Editor’s Note: This column was co-authored by Pat Boone
Before the modern death tax was instituted in 1916 to raise funds for World War I, the death tax was a “temporary” tax, levied only during war time. Three times before World War I, the death tax was repealed shortly after hostilities ended. Unfortunately for family businesses and farms, an odd thing happened after WWI: the “temporary” death tax was never repealed. Now after almost 100 years, the death tax has become the last known survivor of WWI.
According to a 2012 Joint Economic Committee report, since its inception, the death tax has destroyed family businesses, raised little revenue for the government, and sapped nearly $1 trillion of productive small business capital out of the economy. The death tax has hindered job creation and forced businesses to divert money that could be used to expand into expensive estate planning and large life insurance policies – lining the pockets of lawyers and accountants at the expense of America’s family businesses and farms.
At the 60 Plus Association we are committed to leading a renewed fight to drive a stake through the heart of the death tax once and for all before its 100th birthday.
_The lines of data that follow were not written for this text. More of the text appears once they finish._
-- ==== Sys2Proof/Machine/Access.lean ====
section
/-! DEFINITION. Performing accesses: loads, stores and atomics on HC, SW, CP and remote memory (R73–R82, R85), the view and
the sets of a transaction (R86, R87), and the scratchpad with its region maps (R69–R72, R212). -/

namespace Sys2Proof.Machine

open Sys2Proof

/-- Who makes an access: team, group, lane, core. -/
structure Who where
  t : Nat
  g : Nat
  lane : Nat
  core : Nat
  deriving DecidableEq, Repr

/-! ## Atomic operations (R215–R217) -/

/-- The new memory value of an operation (R215). -/
def amoOp (n : Nat) (p : BitVec 3) (m b : Nat) : Nat :=
  let w := 8 * n
  let b := b % 2 ^ w
  if p = 0 then (m + b) % 2 ^ w
  else if p = 1 then Nat.land m b
  else if p = 2 then Nat.lor m b
  else if p = 3 then Nat.xor m b
  else if p = 4 then wrap w (min (val true w m) (val true w b))
  else if p = 5 then wrap w (max (val true w m) (val true w b))
  else if p = 6 then b
  else
    let fm := if n = 8 then f64 else f32
    fm.round .rne (match FV.add false (fm.decode m) (fm.decode b) with
      | .num _ 0 _ => .num false 0 0
      | v => v)

/-- What an operation makes of the memory value; none where CAS does not store (R216, R217). -/
def Rmw.run (r : Rmw) (m : Nat) : Option Nat :=
  if r.cas then (if m = r.cmp % 2 ^ (8 * r.n) then some (r.b % 2 ^ (8 * r.n)) else none) else some (amoOp r.n r.p m r.b)

/-! ## Logical time (R19, R75) -/

/-- Write timestamp and lease end of a line at its home slice. -/
def State.stampOf (s : State) (line : Nat) : Nat × Nat := SMap.get (0, 0) s.cache.stamp line

/-- A core's logical time. -/
def State.coreTime (s : State) (core : Nat) : Nat := SMap.get 0 s.cache.ltime core

/-- A core obtains an HC line: its lease reaches at least the core's logical time plus SY.LEASE, and the core's logical time the line's
write timestamp. -/
def State.leaseRead (s : State) (core line : Nat) : State :=
  let (w, e) := s.stampOf line
  { s with cache := { s.cache with stamp := SMap.set (0, 0) s.cache.stamp line (w, max e (s.coreTime core + s.cache.lease.toNat))
                                   ltime := SMap.set 0 s.cache.ltime core (max (s.coreTime core) w) } }

/-- A store, atomic or commit of a core on an HC line takes a write timestamp one past the lease end, and the core's logical time reaches
it. -/
def State.leaseWrite (s : State) (core line : Nat) : State :=
  let w := (s.stampOf line).2 + 1
  { s with cache := { s.cache with stamp := SMap.set (0, 0) s.cache.stamp line (w, w)
                                   ltime := SMap.set 0 s.cache.ltime core (max (s.coreTime core) w) } }

/-! ## L1 copies -/

/-- The bytes of a 128-byte line of memory, by offset. -/
def State.lineData (s : State) (line : Nat) : SMap Byte :=
  (s.mem.filter fun e => e.1 / 128 = line).map fun e => (e.1 % 128, e.2)

/-- A core's L1 copy of a line. -/
def State.l1 (s : State) (core line : Nat) : Option L1Line :=
  s.cache.l1.find? fun e => e.core = core ∧ e.line = line

/-- Put a copy into a core's L1 in place of an older one. -/
def State.l1Put (s : State) (v : L1Line) : State :=
  { s with cache := { s.cache with l1 := (s.cache.l1.filter fun e => !(e.core = v.core ∧ e.line = v.line)) ++ [v] } }

/-- Drop a core's copy of a line. -/
def State.l1Drop (s : State) (core line : Nat) : State :=
  { s with cache := { s.cache with l1 := s.cache.l1.filter fun e => !(e.core = core ∧ e.line = line) } }

/-- Whether a core has an L1: a ledge core's accesses are served elsewhere. -/
def hasL1 (core : Nat) : Bool := core < 384 || 640 ≤ core

/-- Whether an access is served at the home slice without a copy in L1: HC memory, HOME = 11, cores without L1 (R75, R76). -/
def Xl.direct (x : Xl) (core : Nat) : Bool := (x.kind = 0 && x.coh = 0) || x.home = 3 || !hasL1 core

/-- A thread's own stores to a line that are still on their way, applied in program order (R77). -/
def State.ownStores (s : State) (w : Who) (line : Nat) (d : SMap Byte) : SMap Byte :=
  (s.stores.filter fun f => !f.performed && !f.remote && f.team = w.t && f.grp = w.g && f.lane = w.lane && f.key / 128 = line).foldl
    (fun d f => memWrite d (f.key % 128) f.size f.val.toNat) d

/-- A write-back is charged at once, down to the lowest balance (R360). -/
def State.chargeBack (s : State) (fn n : Nat) : State :=
  let f := s.fn fn
  let c : Int := (1000 * ((n + 63) / 64) : Nat)
  if f.mrate = 0 then s else s.setFn fn { f with mbal := min f.mbal (max (f.mbal - c) (-(1000 * f.debtmax : Nat))) }
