/-- One SAMO of a lane: reads and writes as one event; out of range it gives 0 (R220). Poison is not written over (R430). -/
def samoLane (i : Iss) (n : Nat) (off : Nat → Nat) (reg : Nat) (op : Nat → Nat → Option Nat) (l : Nat) (s : State) : State :=
  let tm := s.team i.t
  if tm.inRange (off l) n then
    let m := tm.spRead (off l) n
    let bad := (tm.line (off l / 128)).poison
    let s := match (if bad then none else op l m) with
      | some v => s.updTeam i.t fun tm => tm.spWrite (off l) n v (s.stampNow tm.dloff)
      | none => s
    s.returned i i.lanes .x l reg (spAddr (off l)) (BitVec.ofNat 64 m) bad
  else (s.updTeam i.t fun tm => tm.spErr true (off l)).returned i i.lanes .x l reg 0 0 false

/-! ## Fences (R78, R222) -/

/-- Whether a push that the lane made, held by a transaction until its commit, is not yet accepted by its queue (R222, R464). -/
def State.pushDue (s : State) (w : Who) : Bool :=
  s.sched.chains.any fun c => c.deeds.any fun d => match d with
    | .held t g (.push _ _ wl flags _ _ _) => t = w.t && g = w.g && (wl = w.lane || flags.getLsbD w.lane)
    | _ => false

/-- Whether a thread's FENCE.REL at a scope (0 .T, 1 .P, 2 .X) is still held. -/
def State.relWaits (s : State) (w : Who) (scope : Nat) : Bool :=
  let th := (s.grp w.t w.g).th w.lane
  decide (1 ≤ scope) &&
  ((s.stores.any fun f => !f.remote && f.of w.t w.g w.lane && !(f.drain.getD {}).sp && (th.tsm &&& tsmBit (f.key / 128)) != 0) ||
   ((s.pairOf w.core).queue.any fun e => e.sw && e.team = w.t && e.grp = w.g && e.lanes.getLsbD w.lane) ||
   ((s.team w.t).regions.any fun k => s.rgnParks w.t k || (!(s.grp w.t w.g).pace.holding && (s.team w.t).rgnHas k)) ||
   (s.stores.any fun f => f.team = w.t && f.lane = 32) || s.pushDue w ||
   (decide (2 ≤ scope) && th.osat != 0))

/-- The map unit makes the write-backs for which a FENCE.REL is held, or asks for the pages that they wait for (R72, R78). -/
def State.rgnPush (s : State) (t : Nat) : State :=
  let ks := (s.team t).regions
  if ks.any fun k => s.rgnParks t k then s.rgnAsk t ks else ks.foldl (fun s k => s.rgnWriteBack t k) s

/-- What FENCE.REL does when it completes: region write-backs, SY.TSM cleared. -/
def State.release (s : State) (t g : Nat) (lanes : LaneMask) (scope : Nat) : State :=
  if scope = 0 then s
  else
    let s := (s.team t).regions.foldl (fun s k => s.rgnWriteBack t k) s
    s.updGrp t g fun gr => gr.mapTh lanes fun th => { th with tsm := 0 }

/-- Whether a value that the thread's accesses return from memory is still on its way (R78). -/
def Group.acqWaits (g : Group) (l : Nat) : Bool := g.out.any fun p => p.mem && p.lane = l

/-- What FENCE.ACQ does when it completes: SW lines leave the core's L1, at .X the lines of other packages too. -/
def State.acquire (s : State) (core scope : Nat) : State :=
  if scope = 0 then s
  else { s with cache := { s.cache with
    l1 := s.cache.l1.filter fun e => !(e.core = core && (e.kind = 1 || (decide (2 ≤ scope) && e.kind = 3))) } }

/-- A FENCE of either kind or both. -/
def fence (o : Op) (rel acq : Bool) (scope : Nat) : State → Host.Outcome State Fault Refusal :=
  issue o fun i s =>
    let g := s.grp i.t i.g
    if (lanesOf i.lanes).any fun l => (rel && s.relWaits (i.who l) scope) || (acq && g.acqWaits l) then
      .hold fun s => if rel && decide (1 ≤ scope) then s.rgnPush i.t else s
    else
      let s := if rel then s.release i.t i.g i.lanes scope else s
      .done (if acq then s.acquire i.core scope else s)

/-! ## Atomics (R214–R219) -/

/-- ACQ of an atomic: its lanes go no further until the FENCE.ACQ that follows it is over (R85, R218). -/
def State.awaitAcq (s : State) (i : Iss) (scope : Nat) : State :=
  s.updGrp i.t i.g fun g => g.mapTh i.lanes fun th => { th with acq := some scope }

/-- Atomics by lanes in ascending order, with the fences of ORD (R216–R218). `host`: the operation exists as a PCIe AtomicOp
(R341). -/
def atomicLanes (i : Iss) (ord : BitVec 2) (n : Nat) (red host : Bool) (op : Nat → Rmw)
    (put : Nat → Nat × Bool → State → State) (s : State) : Res :=
  let lanes := lanesOf i.lanes
  let ea (l : Nat) : Nat := (i.v 0 l).toNat % 2 ^ 48
  if misaligned lanes n ea then .trap 0x04 false fun l => BitVec.ofNat 64 (ea l)
  else match s.checkLanes i .rw (fun x => x.kind = 1 && !host) lanes ea with
    | .error r => r
    | .ok xs =>
      let scope := if xs.any fun x => x.2.kind != 0 then 2 else 1
      if ord.getLsbD 1 && xs.any fun x => s.relWaits (i.who x.1) (if x.2.kind = 0 then 1 else 2) then
        .hold fun s => s.rgnPush i.t
      else
        let s := if ord.getLsbD 1 then s.release i.t i.g i.lanes scope else s
        let s := eachLane i false xs ea (fun l x s =>
          match s.atomicLane (i.who l) x n red (op l) with
          | (some r, s) => ((put l r s).awaitRmw i l).markRemote i l x
          | (none, s) => s) s
        .done (if ord.getLsbD 0 then s.awaitAcq i scope else s)

/-- Bytes of an atomic (R214). -/
def dwOf (w : Bool) : Nat := if w then 8 else 4

/-! ## Cache maintenance (R223–R226) -/

/-- Virtual addresses of `n` lines from the one that holds an address. -/
def lineVas (ea n : Nat) : List Nat := (List.range n).map fun j => (ea / 128 * 128 + 128 * j) % 2 ^ 48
In order to sow the seeds for repeal, our seven million seniors across the country will be pushing for votes on death tax repeal for the first time in eight years.
As it stands now after the recent fiscal cliff deal, the death tax confiscates 40% of a family’s lifetime savings but even that chunk of a family business or farm hasn’t satisfied big-spending liberals. On the heels of his victory to raise taxes on job creators at the end of 2012, the President proposed raising the death tax even higher to confiscate 45% of a family business or farm. The President is telling America’s family business owners that if they save, behave frugally, pay taxes, work to create jobs and pass their business to the next generation, Uncle Sam will confiscate nearly half of everything they have worked to build simply because they die.
The President’s position on the death tax is extremely unpopular with the public. Nearly 70 percent of voters consistently support complete repeal of the death tax when polled. The tax violates voters’ general sense of fairness; they rightly see the death tax as a double tax on achieving the American dream and many worry about their children having to one day wrestle with the tax. Simply put: the public does not think death should be a taxable event at all.